Laurent Lalanne et le Pôle auteurs sont toujours prêts à contribuer, avec les textes repérés par la Commission
Nationale d'Aide à la Création, aux manifestations de lecture dès qu'elles bénéficient d'un minimum de qualité,
d'exigence et d'écho. Prenons, par exemple, "les Lundi en coulisse" : cette manifestation remarquable fut inventée
par Ghislaine Drahy – directrice du "Théâtre Narration" à Lyon – il y a maintenant douze ans. Depuis, François
Rancillac et le "Théâtre de l'Aquarium" - à la cartoucherie de Vincennes - se sont, avec bonheur, joints à elle. Le
principe des "Lundi en coulisse" consiste à donner à lire, pour la première fois (nulle pré lecture chez soi, nulle
répétition où que ce soit), une série de textes dont la distribution est systématiquement établie à la dernière seconde,
parmi les acteurs qui, dans la salle, se portent volontaires. Tout au long de la manifestation, les acteurs sont donc
aussi spectateurs et, pour un grand nombre de ceux-ci, aussi acteurs.

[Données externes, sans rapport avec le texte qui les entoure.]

/-! Realignment and shutters (R195, R197, R198). -/

/-- A loop that realigns has its origin, and waits no longer; the outputs it closes leave it so. -/
theorem State.doRealign_leaves (s : State) (a : Nat) : ((s.doRealign a).loopSt a).realignWanted = false ∧
    ((s.doRealign a).loopSt a).origin.isSome = true := by
  unfold State.doRealign
  extract_lets l s1 s2 s3
  have hmark : s3.sy.loops = s2.sy.loops := by
    unfold s3
    exact State.forAll_inv (fun t => t.sy.loops) 24 _ s2 fun n t => by dsimp only; split_ifs <;> rfl
  have hloop : s3.syncShutters.loopSt a = s2.loopSt a := by
    unfold State.loopSt
    rw [State.syncShutters_sy SynthSt.loops fun _ _ => rfl, hmark]
  rw [hloop, show s2 = s1.takeOrigin a from rfl, State.takeOrigin, State.loopSt_setLoop, State.loopSt_setLoop]
  exact ⟨rfl, rfl⟩

theorem State.realign_now {s : State} {a : Nat} (hfree : s.synthBusy = false) (hlocked : s.loopLocked a = true) :
    s.realign a = s.doRealign a := by
  rw [State.realign, if_neg (by simp [hfree, hlocked])]

theorem State.runRealigns_none {s : State} (h : ∀ a, (s.loopSt a).realignWanted = false) : s.runRealigns = s := by
  simp [State.runRealigns, h]

theorem State.shutterForce_leaves {s : State} {n : Nat} (hshut : (s.outSt n).shut = true) :
    ((s.shutterForce n).outSt n).static = true ∧ ((s.shutterForce n).outSt n).shut = true := by
  rw [State.shutterForce, if_pos hshut, State.outSt_setOut]
  exact ⟨rfl, hshut⟩

/-- With no cause left but a commit's or a realignment's own, and no realignment waiting, the gate opens. -/
theorem State.shutterOpen_leaves {s : State} {n : Nat} (hshut : (s.outSt n).shut = true) (hhand : s.sy.handover = false)
    (hcauses : ((s.outCauses n).all fun c => c == 3 || c == 4) = true)
    (hwaits : ∀ a, (s.loopSt a).realignWanted = false) : ((s.shutterOpen n).outSt n).shut = false ∧
    ((s.shutterOpen n).outSt n).onGrid = true ∧ ((s.shutterOpen n).outSt n).commit = false ∧
    ((s.shutterOpen n).outSt n).realign = false := by
  rw [State.shutterOpen, if_pos (by simp only [hshut, hhand, hcauses]; rfl), State.runRealigns_none]
  · rw [State.outSt_congr (State.info_sy ..), State.outSt_setOut]
    exact ⟨rfl, rfl, rfl, rfl⟩
  · intro a
    rw [State.loopSt_congr (State.info_sy ..)]
    exact hwaits a

/-! Lock and loss of lock (R187, R199). -/

/-- APLL0 that locks reads so and asks TK_MUX back, whatever starts with it. -/
theorem State.apllLock_base {s : State} (hbase : s.base ≠ 0) (hoff : s.loopLocked 0 = false) : let t := s.apllLock 0
    t.rd F.CLK_BASE_STATUS_APLL0_LOCKED = 1 ∧ t.loopLocked 0 = true ∧ t.rd F.CLK_MUX_STATUS_PENDING 1 = 1 := by
  rw [State.apllLock, if_neg (by simp), if_neg (by simp [hbase, hoff])]
  extract_lets s1 ck s2
  obtain ⟨hbit, hlocked, hpending⟩ : s1.rd F.CLK_BASE_STATUS_APLL0_LOCKED = 1 ∧ s1.rd F.APLL_STATUS_LOCKED 0 = 1 ∧
      s1.rd F.CLK_MUX_STATUS_PENDING 1 = 1 := by
    simp +decide [s1, State.wrAll, State.rd_wr_ne]
  have hkept : ∀ {f : Fld} {i : Nat}, f ∈ [F.CLK_BASE_STATUS_APLL0_LOCKED, F.APLL_STATUS_LOCKED, F.CLK_MUX_STATUS_PENDING] →
      s2.ungateTdc.directStage.rd f i = s1.rd f i := fun {f i} hf => by
    rw [State.directStage_rd (by revert f; decide +kernel), State.ungateTdc_rd (by revert f; decide +kernel)]
    rfl
  exact ⟨(hkept (by simp)).trans hbit, State.loopLocked_of_rd ((hkept (by simp)).trans hlocked),
    (hkept (by simp)).trans hpending⟩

Le dernier "Lundi en coulisse" auquel le CnT a contribué s'est déroulé le 22 Octobre, de 10h à 18h, à la "Villa
Gillet" à Lyon. Cette manifestation fut une réussite, et ceci au grand bénéfice des textes. La réussite du 22 Octobre
nous a naturellement fait plaisir, mais, paradoxalement, elle a renforcé les préoccupations de Laurent, lesquelles ont
pris naissance à partir de la distinction que l'on établit entre les deux types de dispositifs spatiaux employés, lors
d'une lecture devant des spectateurs. Soit, on dispose d'un dispositif de spectacle classique, composé de deux
espaces clivés – celui de la salle et celui du plateau -, soit on se retrouve dans un seul et même espace, sans clivage
ni déclivité. Le premier dispositif a pour effet principal de reproduire une situation spectaculaire – d'un côté les
acteurs, de l'autre les spectateurs – qui ne découragera pas les velléités de cabotinage (cabotinage et mauvaise
littérature ont toujours fait bon ménage). Evidemment, le second dispositif rencontrera la limite obligatoire d'un
petit nombre de participants, toutefois n'oublions pas que beaucoup de lectures se tiennent dans des habits trop
grands. De plus, le fait de se trouver sur un même plan, sans déclivité ni clivage, renforce le caractère participatif
de ce qui doit rester une séance de travail collectif.
"Lundi en coulisse" est un beau titre : le Lundi est traditionnellement un relâche (tel le relâche d'un bateau), et il est
intéressant de se retrouver – "écouteurs" et lecteurs - en coulisse, en un lieu qui n'est pas encore un des plateaux
installés de la représentation, mais reste, concrètement ou symboliquement, proche de ceux-ci. En coulisse, ne vous
souffle pas en pleine figure, un vent à décorner les bœufs. En coulisse ne soufflent que des vents coulis, ne
soufflent que des souffles qui, heureusement, tels des roseaux, ne se tiennent pas droit debout. Il est important de
replacer la préoccupation de Laurent – plusieurs organisateurs de lectures la partagent – dans l'ensemble des
facteurs qui, relevant spécifiquement de la représentation, se distinguent de la "seule expression". Certes, non
seulement représentation et expression concourent, toutes deux, à la représentation elle-même, mais celle-ci est
constitutive de la seconde, laquelle revient à sa reprise en mains (qui menace de l'écraser). A notre époque, il est
vital de les distinguer, tant le théâtre est supplanté par l'activisme des spectacles, tant la longue route de la
représentation s'efface derrière l'expression… comme la soufflerie du vent debout tourne le dos au souffle d'air qui,
pourtant, le constitue. Au temps de la lecture, apprenons à nous suffire du vent coulis.